● PROBLEM
What is the number of lines in the data holding the word "execAttestChain"? Give that number by itself.

● INPUT MATERIAL
┌──

theorem execConfigWriteClear_still (c : Command) (s : State) : ∃ nxt, execConfigWriteClear c s = .next nxt ∧ s.Still nxt := by
  unfold execConfigWriteClear
  refine State.Still.live ?_
  have hL := State.Still.refl s
  repeat' first
    | with_reducible assumption
    | with_reducible apply State.checked_still
    | with_reducible apply State.configCommit_still
    | with_reducible apply State.Still.ite
    | with_reducible refine State.Still.ite1 ?_ ?_
    | intro _

theorem execConfigWriteHostKey_still (c : Command) (s : State) : ∃ nxt, execConfigWriteHostKey c s = .next nxt
    ∧ s.Still nxt := by
  unfold execConfigWriteHostKey
  refine State.Still.live ?_
  have hL := State.Still.refl s
  repeat' first
    | with_reducible assumption
    | with_reducible apply State.checked_still
    | with_reducible apply State.configCommit_still
    | with_reducible apply State.Still.ite
    | with_reducible refine State.Still.ite1 ?_ ?_
    | intro _
    | fail_if_no_progress (with_reducible refine State.Still.upd ?_ rfl rfl rfl rfl rfl)

theorem execConfigWriteMinSvn_still (c : Command) (s : State) : ∃ nxt, execConfigWriteMinSvn c s = .next nxt ∧ s.Still nxt := by
  unfold execConfigWriteMinSvn
  refine State.Still.live ?_
  have hL := State.Still.refl s
  repeat' first
    | with_reducible assumption
    | with_reducible apply State.checked_still
    | with_reducible apply State.configCommit_still
    | with_reducible apply State.Still.ite
    | with_reducible refine State.Still.ite1 ?_ ?_
    | intro _

theorem execAttestReport_still (c : Command) (s : State) : ∃ nxt, execAttestReport c s = .next nxt ∧ s.Still nxt := by
  unfold execAttestReport
  refine State.Still.live ?_
  have hL := State.Still.refl s
  repeat' first
    | with_reducible assumption
    | with_reducible apply State.stamp_still
    | with_reducible apply State.finish_still
    | with_reducible apply State.checked_still
    | with_reducible apply State.identityLow_still
    | with_reducible apply State.Still.ite
    | with_reducible refine State.Still.ite1 ?_ ?_
    | intro _
    | fail_if_no_progress (with_reducible refine State.Still.upd ?_ rfl rfl rfl rfl rfl)

theorem execAttestChain_still (c : Command) (s : State) : ∃ nxt, execAttestChain c s = .next nxt ∧ s.Still nxt := by
  unfold execAttestChain
  refine State.Still.live ?_
  have hL := State.Still.refl s
  repeat' first
    | with_reducible assumption
    | with_reducible apply State.draw_still
    | with_reducible apply State.finish_still
    | with_reducible apply State.checked_still
    | with_reducible apply State.Still.ite
    | with_reducible refine State.Still.ite1 ?_ ?_
    | intro _

theorem execAttestRoll_still (c : Command) (s : State) : ∃ nxt, execAttestRoll c s = .next nxt ∧ s.Still nxt := by
  unfold execAttestRoll
  refine State.Still.live ?_
  have hL := State.Still.refl s
  repeat' first
    | with_reducible assumption
    | with_reducible apply State.defer_still
    | with_reducible apply State.checked_still
    | with_reducible apply State.Still.ite
    | with_reducible refine State.Still.ite1 ?_ ?_
    | intro _
    | fail_if_no_progress (with_reducible refine State.Still.upd ?_ rfl rfl rfl rfl rfl)

theorem execKeyRolled_still (ok : Bool) (s : State) : ∃ nxt, execKeyRolled ok s = .next nxt ∧ s.Still nxt := by
  unfold execKeyRolled
  refine State.Still.live ?_
  have hL := State.Still.refl s
  repeat' first
    | with_reducible assumption
    | with_reducible apply State.draw_still
    | with_reducible apply State.recordAll_still
    | with_reducible apply State.deferredDoneWith_still
    | with_reducible apply State.deferredDone_still
    | with_reducible apply State.Still.ite
    | with_reducible refine State.Still.ite1 ?_ ?_
    | intro _
    | fail_if_no_progress (with_reducible refine State.Still.upd ?_ rfl rfl rfl rfl rfl)
    | with_reducible refine State.Still.snd ?_ (by assumption)
    | with_reducible refine State.Still.fst ?_ (by assumption)
    | extract_lets
    | split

└──

● SOLUTION TO THE PROBLEM
2